REQUIREMENT: Records follow. Pull out every line that contains "runs".

DATA FOR REVIEW:
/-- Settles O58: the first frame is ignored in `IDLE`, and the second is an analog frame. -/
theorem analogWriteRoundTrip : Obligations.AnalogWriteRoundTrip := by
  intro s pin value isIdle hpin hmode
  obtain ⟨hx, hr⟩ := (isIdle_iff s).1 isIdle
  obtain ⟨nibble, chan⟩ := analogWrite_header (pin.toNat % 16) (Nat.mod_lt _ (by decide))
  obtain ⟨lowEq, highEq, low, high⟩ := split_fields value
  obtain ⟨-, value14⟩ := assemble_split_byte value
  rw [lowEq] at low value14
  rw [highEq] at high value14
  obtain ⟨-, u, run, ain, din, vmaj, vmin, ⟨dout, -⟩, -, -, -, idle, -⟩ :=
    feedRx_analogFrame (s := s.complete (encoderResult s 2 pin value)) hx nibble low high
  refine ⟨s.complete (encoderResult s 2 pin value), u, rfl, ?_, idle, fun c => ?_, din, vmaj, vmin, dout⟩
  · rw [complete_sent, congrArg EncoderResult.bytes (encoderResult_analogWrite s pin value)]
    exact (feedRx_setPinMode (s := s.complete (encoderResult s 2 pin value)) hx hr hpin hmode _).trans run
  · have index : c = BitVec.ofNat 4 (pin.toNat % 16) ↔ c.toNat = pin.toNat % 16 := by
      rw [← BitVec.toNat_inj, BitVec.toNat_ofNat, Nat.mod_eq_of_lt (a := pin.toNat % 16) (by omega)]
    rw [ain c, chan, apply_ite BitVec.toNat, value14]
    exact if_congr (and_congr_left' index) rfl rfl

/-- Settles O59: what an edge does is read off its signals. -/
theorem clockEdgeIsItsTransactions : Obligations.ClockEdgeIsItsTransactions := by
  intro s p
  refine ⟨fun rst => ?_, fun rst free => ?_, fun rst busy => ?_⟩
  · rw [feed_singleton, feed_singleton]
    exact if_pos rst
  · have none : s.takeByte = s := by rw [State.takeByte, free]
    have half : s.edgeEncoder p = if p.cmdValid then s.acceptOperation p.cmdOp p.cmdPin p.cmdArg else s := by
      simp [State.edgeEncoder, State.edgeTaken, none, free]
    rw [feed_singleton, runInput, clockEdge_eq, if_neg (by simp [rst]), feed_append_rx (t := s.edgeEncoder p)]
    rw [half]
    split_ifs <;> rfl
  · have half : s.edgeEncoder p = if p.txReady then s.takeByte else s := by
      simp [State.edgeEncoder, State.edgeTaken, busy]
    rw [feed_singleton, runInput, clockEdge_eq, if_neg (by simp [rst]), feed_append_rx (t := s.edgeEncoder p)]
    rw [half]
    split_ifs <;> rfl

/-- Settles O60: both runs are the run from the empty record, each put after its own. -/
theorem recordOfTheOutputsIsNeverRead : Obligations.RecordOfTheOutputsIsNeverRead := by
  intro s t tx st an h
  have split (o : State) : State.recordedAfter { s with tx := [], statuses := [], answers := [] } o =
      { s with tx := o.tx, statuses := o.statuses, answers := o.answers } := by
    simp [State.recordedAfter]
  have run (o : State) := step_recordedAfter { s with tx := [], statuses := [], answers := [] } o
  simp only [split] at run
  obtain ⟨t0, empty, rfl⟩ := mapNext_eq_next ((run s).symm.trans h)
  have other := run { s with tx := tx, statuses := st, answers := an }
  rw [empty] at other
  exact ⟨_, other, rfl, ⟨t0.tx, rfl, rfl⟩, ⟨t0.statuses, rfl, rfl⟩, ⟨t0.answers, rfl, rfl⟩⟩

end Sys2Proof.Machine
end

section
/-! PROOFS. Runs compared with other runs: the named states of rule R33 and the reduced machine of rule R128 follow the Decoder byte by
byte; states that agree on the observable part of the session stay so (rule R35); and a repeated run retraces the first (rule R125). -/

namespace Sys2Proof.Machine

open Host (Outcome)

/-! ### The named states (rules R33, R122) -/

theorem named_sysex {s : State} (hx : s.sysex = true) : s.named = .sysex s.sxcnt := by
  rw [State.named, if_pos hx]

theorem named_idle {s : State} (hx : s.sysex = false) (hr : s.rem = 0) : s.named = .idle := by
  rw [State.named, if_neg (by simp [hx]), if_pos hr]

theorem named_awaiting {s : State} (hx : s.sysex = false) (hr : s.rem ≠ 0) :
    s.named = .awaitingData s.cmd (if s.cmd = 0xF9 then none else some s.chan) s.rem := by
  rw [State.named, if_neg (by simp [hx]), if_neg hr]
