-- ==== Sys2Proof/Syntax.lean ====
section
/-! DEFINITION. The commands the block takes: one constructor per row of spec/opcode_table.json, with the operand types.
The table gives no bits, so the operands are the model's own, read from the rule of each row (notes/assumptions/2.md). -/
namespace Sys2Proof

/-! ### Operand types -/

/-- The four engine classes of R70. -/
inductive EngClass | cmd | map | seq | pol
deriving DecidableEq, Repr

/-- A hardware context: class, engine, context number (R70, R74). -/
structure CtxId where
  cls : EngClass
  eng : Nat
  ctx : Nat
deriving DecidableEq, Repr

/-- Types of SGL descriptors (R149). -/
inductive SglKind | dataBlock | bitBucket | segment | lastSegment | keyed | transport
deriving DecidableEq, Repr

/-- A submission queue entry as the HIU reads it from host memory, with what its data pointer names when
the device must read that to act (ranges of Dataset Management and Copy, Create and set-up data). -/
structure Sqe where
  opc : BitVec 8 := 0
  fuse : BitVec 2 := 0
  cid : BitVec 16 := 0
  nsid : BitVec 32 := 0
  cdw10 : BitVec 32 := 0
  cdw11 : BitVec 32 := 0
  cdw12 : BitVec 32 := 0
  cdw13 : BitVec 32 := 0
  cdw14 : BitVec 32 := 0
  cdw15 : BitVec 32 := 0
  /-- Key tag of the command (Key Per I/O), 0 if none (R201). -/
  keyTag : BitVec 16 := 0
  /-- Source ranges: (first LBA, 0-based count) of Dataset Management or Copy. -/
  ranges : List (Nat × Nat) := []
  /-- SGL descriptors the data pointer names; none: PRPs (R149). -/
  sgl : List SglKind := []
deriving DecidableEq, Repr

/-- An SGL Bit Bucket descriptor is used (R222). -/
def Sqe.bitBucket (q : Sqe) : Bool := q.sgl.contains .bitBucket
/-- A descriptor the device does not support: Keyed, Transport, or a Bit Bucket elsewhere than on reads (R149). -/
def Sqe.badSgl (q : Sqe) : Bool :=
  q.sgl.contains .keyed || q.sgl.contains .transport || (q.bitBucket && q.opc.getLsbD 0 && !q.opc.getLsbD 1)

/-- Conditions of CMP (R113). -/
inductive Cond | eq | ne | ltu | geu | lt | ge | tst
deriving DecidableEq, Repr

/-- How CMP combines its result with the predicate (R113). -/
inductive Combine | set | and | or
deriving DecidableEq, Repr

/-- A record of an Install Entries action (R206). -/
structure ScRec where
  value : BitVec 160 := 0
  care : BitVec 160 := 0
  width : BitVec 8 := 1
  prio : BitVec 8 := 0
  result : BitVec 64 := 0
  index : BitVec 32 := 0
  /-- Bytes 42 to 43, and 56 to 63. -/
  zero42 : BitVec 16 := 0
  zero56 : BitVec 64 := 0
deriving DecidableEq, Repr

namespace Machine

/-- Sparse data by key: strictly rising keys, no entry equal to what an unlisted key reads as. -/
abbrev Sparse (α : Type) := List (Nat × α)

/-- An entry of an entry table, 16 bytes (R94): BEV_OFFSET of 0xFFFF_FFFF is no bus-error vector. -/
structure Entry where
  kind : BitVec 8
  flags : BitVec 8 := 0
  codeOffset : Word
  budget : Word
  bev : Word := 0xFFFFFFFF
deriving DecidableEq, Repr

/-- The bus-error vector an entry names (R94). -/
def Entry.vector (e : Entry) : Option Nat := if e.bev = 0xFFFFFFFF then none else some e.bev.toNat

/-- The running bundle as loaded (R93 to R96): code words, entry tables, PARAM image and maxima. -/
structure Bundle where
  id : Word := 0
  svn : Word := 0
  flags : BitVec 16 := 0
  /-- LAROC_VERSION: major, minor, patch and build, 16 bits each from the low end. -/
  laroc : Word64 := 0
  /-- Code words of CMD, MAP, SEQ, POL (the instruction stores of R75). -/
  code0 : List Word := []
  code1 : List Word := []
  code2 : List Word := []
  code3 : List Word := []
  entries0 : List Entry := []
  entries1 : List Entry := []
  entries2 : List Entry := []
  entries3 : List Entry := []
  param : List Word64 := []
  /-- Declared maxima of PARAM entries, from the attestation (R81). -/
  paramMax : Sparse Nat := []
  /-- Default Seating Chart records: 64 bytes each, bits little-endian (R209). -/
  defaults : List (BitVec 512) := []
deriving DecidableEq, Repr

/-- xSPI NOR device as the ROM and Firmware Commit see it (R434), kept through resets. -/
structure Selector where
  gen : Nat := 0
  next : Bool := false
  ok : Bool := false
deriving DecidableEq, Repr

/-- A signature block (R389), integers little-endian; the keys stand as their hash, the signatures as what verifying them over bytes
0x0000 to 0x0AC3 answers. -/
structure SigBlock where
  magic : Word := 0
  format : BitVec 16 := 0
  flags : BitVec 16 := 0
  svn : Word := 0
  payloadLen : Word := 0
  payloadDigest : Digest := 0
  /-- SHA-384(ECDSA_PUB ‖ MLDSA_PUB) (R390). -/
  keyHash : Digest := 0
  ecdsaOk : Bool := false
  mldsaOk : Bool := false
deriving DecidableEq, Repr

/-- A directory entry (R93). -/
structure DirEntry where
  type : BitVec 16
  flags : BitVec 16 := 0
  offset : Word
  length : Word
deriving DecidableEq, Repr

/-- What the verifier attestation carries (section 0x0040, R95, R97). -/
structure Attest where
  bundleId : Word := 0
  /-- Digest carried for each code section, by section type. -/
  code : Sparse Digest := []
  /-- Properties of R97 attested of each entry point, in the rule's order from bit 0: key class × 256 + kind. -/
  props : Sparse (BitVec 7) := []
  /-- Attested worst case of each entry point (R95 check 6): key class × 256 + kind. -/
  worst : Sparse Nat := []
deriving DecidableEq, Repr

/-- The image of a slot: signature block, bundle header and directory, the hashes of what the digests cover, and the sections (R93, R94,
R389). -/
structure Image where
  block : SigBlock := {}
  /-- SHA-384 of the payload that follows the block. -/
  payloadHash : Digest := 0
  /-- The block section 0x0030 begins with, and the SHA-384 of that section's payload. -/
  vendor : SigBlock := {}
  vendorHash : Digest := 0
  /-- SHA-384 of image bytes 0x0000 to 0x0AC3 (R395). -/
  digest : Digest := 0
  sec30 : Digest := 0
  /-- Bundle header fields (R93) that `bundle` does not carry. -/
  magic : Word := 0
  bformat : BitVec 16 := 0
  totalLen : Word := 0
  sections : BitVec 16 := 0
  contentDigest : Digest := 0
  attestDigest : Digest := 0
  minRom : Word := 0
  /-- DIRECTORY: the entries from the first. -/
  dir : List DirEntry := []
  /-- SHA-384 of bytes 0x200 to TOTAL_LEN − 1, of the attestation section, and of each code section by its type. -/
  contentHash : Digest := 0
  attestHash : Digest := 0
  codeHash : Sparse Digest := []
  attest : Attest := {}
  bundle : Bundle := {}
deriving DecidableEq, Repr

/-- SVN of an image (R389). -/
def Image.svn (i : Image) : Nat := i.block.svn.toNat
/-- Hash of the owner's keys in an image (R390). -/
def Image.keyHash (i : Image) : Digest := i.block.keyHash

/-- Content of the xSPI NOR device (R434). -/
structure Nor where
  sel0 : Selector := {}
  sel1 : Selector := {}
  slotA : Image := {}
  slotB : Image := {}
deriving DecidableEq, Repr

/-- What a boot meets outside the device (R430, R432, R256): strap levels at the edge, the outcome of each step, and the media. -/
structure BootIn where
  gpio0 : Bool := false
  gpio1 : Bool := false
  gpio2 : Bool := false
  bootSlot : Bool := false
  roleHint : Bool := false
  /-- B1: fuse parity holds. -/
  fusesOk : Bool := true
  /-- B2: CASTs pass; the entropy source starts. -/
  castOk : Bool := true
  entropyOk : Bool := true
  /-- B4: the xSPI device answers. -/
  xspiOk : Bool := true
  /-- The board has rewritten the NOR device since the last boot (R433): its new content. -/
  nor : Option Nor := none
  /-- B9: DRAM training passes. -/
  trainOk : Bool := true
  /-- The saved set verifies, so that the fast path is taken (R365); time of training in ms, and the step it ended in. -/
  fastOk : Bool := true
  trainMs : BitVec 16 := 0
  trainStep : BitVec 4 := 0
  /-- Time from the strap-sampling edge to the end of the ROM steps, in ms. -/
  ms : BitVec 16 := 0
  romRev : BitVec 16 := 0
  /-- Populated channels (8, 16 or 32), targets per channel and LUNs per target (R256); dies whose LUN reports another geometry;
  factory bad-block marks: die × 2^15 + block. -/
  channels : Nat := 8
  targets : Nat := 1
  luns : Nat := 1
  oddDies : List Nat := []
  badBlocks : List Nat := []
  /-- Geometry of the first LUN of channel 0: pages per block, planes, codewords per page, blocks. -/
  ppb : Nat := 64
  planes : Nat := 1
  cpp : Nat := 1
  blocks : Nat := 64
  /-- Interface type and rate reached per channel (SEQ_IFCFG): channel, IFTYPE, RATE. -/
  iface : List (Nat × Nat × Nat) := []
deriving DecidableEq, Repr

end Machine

ANSWER:
/-- Settles O60: both runs are the run from the empty record, each put after its own. -/
/-! PROOFS. Runs compared with other runs: the named states of rule R33 and the reduced machine of rule R128 follow the Decoder byte by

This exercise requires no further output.